Inhaler selection is important when managing respiratory conditions; a patient's inhalation technique should be appropriate for the selected device, and patients should ideally be able to use a device successfully regardless of disease severity. The NEXThaler is a multidose dry-powder inhaler with a breath-actuated mechanism (BAM) and dose counter that activates only following inhalation, so effectively an 'inhalation counter'. We assessed inspiratory flow through the NEXThaler in two studies and examined whether inhalation triggered the BAM.
The two studies were open-label, single-arm, and single visit. One study recruited patients with asthma aged ≥ 18 years; the other recruited patients with chronic obstructive pulmonary disease (COPD) aged ≥ 40 years. All patients inhaled twice through a placebo NEXThaler. The inspiratory profile through the device was assessed for each inhalation using acoustic monitoring, with flow at and time to BAM firing, peak inspiratory flow (PIF), and total inhalation time assessed.

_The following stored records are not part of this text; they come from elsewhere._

/-! Stores (R104, R105). -/

/-- ENQUEUE_STORE (R100). -/
def execEnqueueStore (c id : Nat) (s : State) : Out :=
  .next (match lobAt s c id with
    | some e =>
      match e.op with
      | .store data tag lock task =>
        if mayGo s c e && e.op.queued c then
          let (n, s) := s.new
          (lobDrop s c id).modClu (clusterOf c) fun k => { k with
            csq := k.csq ++ [{ id := n, c := c, lid := id, ident := e.ident, data := data, tag := tag, lock := lock, task := task }] }
        else s
      | _ => s
    | none => s)

/-- The kernel region's mirror of an address (R287). -/
def mirrorOf (s : State) (pa : Nat) : Option Nat :=
  s.dies.findSome? fun e =>
    let base := (e.2.kmirr0.extractLsb' 16 36).toNat * 65536
    let n := (e.2.kmirr0.extractLsb' 0 16).toNat * 65536
    if base ≤ pa ∧ pa < base + n then some ((e.2.kmirr1.extractLsb' 16 36).toNat * 65536 + (pa - base)) else none

/-- One access of a store at its home: bytes, the granule's tag and lock, whose change is traced (R156, R206, R287,
R432, R450, R470). DESIGN CHOICE (log 66): one whose home is on a lost die is discarded. -/
def storeHome (s : State) (c : Nat) (i : Ident) (a : Acc) (b : List Byte) (tag : Option Bool) (lock : Option (BitVec 4))
    (task : Word) : State :=
  let line : Word := BitVec.ofNat 64 (a.pa / 128 * 128)
  if cmdStopped s i || (s.die (dieOf c)).lost.getLsbD (homeDie s a.pa) then s
  else
    match region a.pa with
    | .window die off => windowWrite s i die off (BitVec.ofNat 64 (ofBytes b))
    | .mmio => { s with devout := s.devout ++ [(a.pa, b)] }
    | .scratch cl off =>
      if (s.clu cl).orphan.isSome then pendTrap s c { cause := 0x53, val := a.ea }
      else if (scratchLoc s cl (off + b.length - 1)).isNone ∧ b ≠ [] then pendTrap s c { cause := 0x24, val := a.ea, aux := xlatAux 0xF 1 }
      else
        let s := homeStore (attach s c a.pa) a.pa b
        match tag with | some t => setHomeTag s a.pa t | none => s
    | _ =>
      if !homeRights s i a.pa then pendTrap s c { cause := 0x41, val := a.ea, aux := line }
      else
        let put (s : State) (pa : Nat) : State :=
          let s := homeStore s pa b
          let s := match tag with | some t => setHomeTag s pa t | none => s
          match lock with | some l => setHomeLock s (shadowOf s c i) pa l | none => s
        let old := homeLock s a.pa
        let p := partNo i
        let s := match lock with
          | some l =>
            if (shadowOf s c i).getLsbD 0 && old != l && isHbm a.pa then
              traceEvent s p 6 (l.toNat + 16 * old.toNat) (coreWord s i (coreOf c)).toNat task (BitVec.ofNat 64 (a.pa / 32 * 32))
            else s
          | none => s
        let s := put s a.pa
        match mirrorOf s a.pa with | some m => put s m | none => s

/-- Whether a store's access waits at its home (R289). -/
def storeHeld (s : State) (data : List (Acc × List Byte)) : Bool := data.any fun d => frameHeld s d.1.pa

/-- The lines of a store that caches may hold (R275). -/
def storeLines (s : State) (data : List (Acc × List Byte)) : List Nat :=
  (data.filter fun d => cacheable s d.1.pa).flatMap fun d => linesOf d.1.pa d.2.length

/-- A drained store in the caches: its die's L2 and its cluster's L1 hold what a home has let it write (R275). -/
def storeCached (s : State) (cl : Nat) (i : Ident) (data : List (Acc × List Byte)) : State :=
  data.foldl (fun s d =>
    if cacheable s d.1.pa && homeRights s i d.1.pa && !poisoned s d.1.pa && !cmdStopped s i then
      cacheWrite s cl (l1Ways s cl) i.part d.1.pa d.2.length
    else s) s

/-- A write at a home that copies in caches stand against: each die that holds one is asked to drop it, unless `die`,
which writes it, is the only one (R275). -/
def askLines (s : State) (die : Nat) (lines : List Nat) : State := lines.foldl (fun s l => askGrant s die l) s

A total of 40 patients were enrolled in the asthma study: 20 with controlled asthma and 20 with partly controlled/uncontrolled asthma. All patients were able to trigger the BAM, as evidenced by the inhalation counter activating on closing the device. Mean flow at BAM firing following first inhalation was 35.0 (range 16.3-52.3) L/min; mean PIF was 64.6 (35.0-123.9) L/min. A total of 72 patients were enrolled in the COPD study, with data analysed for 69 (mean forced expiratory volume in 1 s 48.7% predicted [17-92%]). As with the asthma study, all patients, regardless of airflow limitation, were able to trigger the BAM. Mean flow at BAM firing following first inhalation was 41.9 (26.6-57.1) L/min; mean PIF was 68.0 (31.5-125.4) L/min. Device usability was rated highly in both studies, with 5 min sufficient to train the patients, and a click heard shortly after inhalation in all cases (providing feedback on BAM firing).
Inhalation flows triggering the BAM in the NEXThaler were similar between patients with controlled and partly controlled/uncontrolled asthma, and were similar across COPD airflow limitation. All enrolled patients were able to activate the device.
在管理呼吸系统疾病时,吸入器的选择很重要;患者的吸入技术应适合所选设备,并且无论疾病严重程度如何,患者都应能够成功使用设备。NEXThaler 是一种具有呼吸触发机制(BAM)和剂量计数器的多剂量干粉吸入器,只有在吸入后才会激活剂量计数器,因此有效地成为“吸入计数器”。我们在两项研究中评估了通过 NEXThaler 的吸气流量,并检查了吸入是否触发了 BAM。
这两项研究均为开放标签、单臂、单次就诊。一项研究招募了年龄≥18 岁的哮喘患者;另一项研究招募了年龄≥40 岁的慢性阻塞性肺疾病(COPD)患者。所有患者均通过安慰剂 NEXThaler 吸入两次。使用声学监测评估每次吸入通过装置的吸气情况,评估吸入流量和 BAM 触发时间、吸气峰流速(PIF)和总吸气时间。
共有 40 名哮喘患者参加了这项研究:20 名哮喘控制良好,20 名哮喘部分控制/未控制。所有患者均能够触发 BAM,因为关闭装置时吸入计数器会激活。第一次吸入后 BAM 触发时的平均流量为 35.0(范围 16.3-52.3)L/min;平均 PIF 为 64.6(35.0-123.9)L/min。共有 72 名 COPD 患者参加了这项研究,对 69 名患者(平均用力呼气量 1 秒预测值 48.7%[17-92%])进行了数据分析。与哮喘研究一样,所有患者,无论气流受限程度如何,均能够触发 BAM。第一次吸入后 BAM 触发时的平均流量为 41.9(26.6-57.1)L/min;平均 PIF 为 68.0(31.5-125.4)L/min。两项研究均高度评价了设备的可用性,患者在 5 分钟内即可接受培训,并且在所有情况下吸入后不久都会听到咔嗒声(提供 BAM 触发反馈)。
在哮喘控制良好和部分控制/未控制的患者以及 COPD 气流受限患者中,触发 NEXThaler 中 BAM 的吸气流量相似。所有入组患者均能够激活设备。